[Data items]
-- ==== Sys2Proof/Certificates/Slice0/Obligations.lean ====
section
/-! DEFINITION. The statements about the part, for the provers. -/

open Sys2Proof Sys2Proof.Machine

/-! ### The step and the clock -/

/-- A command at the front of the queue runs on the queue's rest. -/
def Obligations.StepRunsTheCommandAtTheFront : Prop :=
  ∀ (c : Instr) (rest : List Instr) (s : State),
    step { s with pending := c :: rest } = exec c { s with pending := rest }

/-- R30, with R7, R17, R28, R65, R108: on an empty queue the step is one REFCLK period. The encoder pins take their next
levels: a change that makes no count becomes the reference state, another is queued as the command that it is. The last
period of a microsecond counts the timers, the speed window and an application, and queues exactly what falls due. That
the clock runs on an empty queue, and the order of what falls due, is log 9; that a fetch, a read-back and a pulse end at
a microsecond mark, whatever part of a microsecond has passed since the grant or the start, is log 10; that the
application ends at its bound is log 11; that no time is kept while RESET is held is log 13; that the pins take one change
in a period is log 3. -/
def Obligations.EmptyQueueRunsOnePeriodOfRefclk : Prop :=
  ∀ s : State, s.pending = [] →
    (s.resetHeld = true → step s = .next s)
    ∧ (s.resetHeld = false → ∃ u : State,
        (s.encInput = [] → u = s)
        ∧ (∀ l rest, s.encInput = l :: rest → u = match s.cfg.decodeChange s.axt.ref l with
            | .forward => { s with encInput := rest, pending := [.forwardCount] }
            | .backward => { s with encInput := rest, pending := [.backwardCount] }
            | .invalid => { s with encInput := rest, pending := [.invalidTransition] }
            | .noCount => { s with encInput := rest, axt.ref := l, pins.encA := l.a, pins.encB := l.b })
        ∧ (s.tb.elapsed + 1 < s.tb.length → step s = .next { u with tb.elapsed := s.tb.elapsed + 1 })
        ∧ (s.tb.length ≤ s.tb.elapsed + 1 →
          ∃ t, step s = .next t
            ∧ t.tb = ⟨max 10 (min 50 s.cfg.timebaseDiv.toNat), 0⟩
            ∧ t.axt = { u.axt with windowMicros := s.axt.windowMicros + 1 }
            ∧ (∀ i : LineNo, t.out.lines[i] = match s.out.lines[i] with
                | .pulsing r => .pulsing (r - 1)
                | l => l)
            ∧ t.out.interlock = s.out.interlock ∧ t.out.suppressed = s.out.suppressed
            ∧ (∀ q b n rs, s.revq.group = some ⟨q, .applying b n, rs⟩ →
                t.revq = { s.revq with group := some ⟨q, .applying b (n + 1), rs⟩ })
            ∧ (s.applying = false → t.revq = s.revq)
            ∧ (∀ c, c ∈ t.pending ↔
                c ∈ u.pending
                  ∨ (∃ i : LineNo, c = .pulseExpiry i ∧ ∃ r ≤ 1, s.out.lines[i] = .pulsing r)
                  ∨ (c = .fetchCompletion ∧ ∃ e, s.cam.port = .fetch e)
                  ∨ (c = .readbackCompletion ∧ ∃ i e, s.cam.port = .readback i e)
                  ∨ (c = .applicationCompletion ∧ s.cam.port = .application
                      ∧ ∃ q b n rs, s.revq.group = some ⟨q, .applying b n, rs⟩ ∧ 50 + 6 * rs.length ≤ n + 1)
                  ∨ (c = .speedWindowExpiry ∧ 1000 ≤ s.axt.windowMicros + 1))
            ∧ t.pending.Nodup ∧ u.pending <+: t.pending
            ∧ (∀ p ∉ [Part.tb, .axt, .out, .revq], u.agreesOn t p) ∧ t.resetHeld = false
            ∧ t.encInput = u.encInput))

Your task ->
Using the records above, copy word for word the line with "s.cam.port = .fetch e)", the line with "t.resetHeld = false", and every line between them.

Output of the task ->
                  ∨ (c = .fetchCompletion ∧ ∃ e, s.cam.port = .fetch e)
                  ∨ (c = .readbackCompletion ∧ ∃ i e, s.cam.port = .readback i e)
                  ∨ (c = .applicationCompletion ∧ s.cam.port = .application
                      ∧ ∃ q b n rs, s.revq.group = some ⟨q, .applying b n, rs⟩ ∧ 50 + 6 * rs.length ≤ n + 1)
                  ∨ (c = .speedWindowExpiry ∧ 1000 ≤ s.axt.windowMicros + 1))
            ∧ t.pending.Nodup ∧ u.pending <+: t.pending
            ∧ (∀ p ∉ [Part.tb, .axt, .out, .revq], u.agreesOn t p) ∧ t.resetHeld = false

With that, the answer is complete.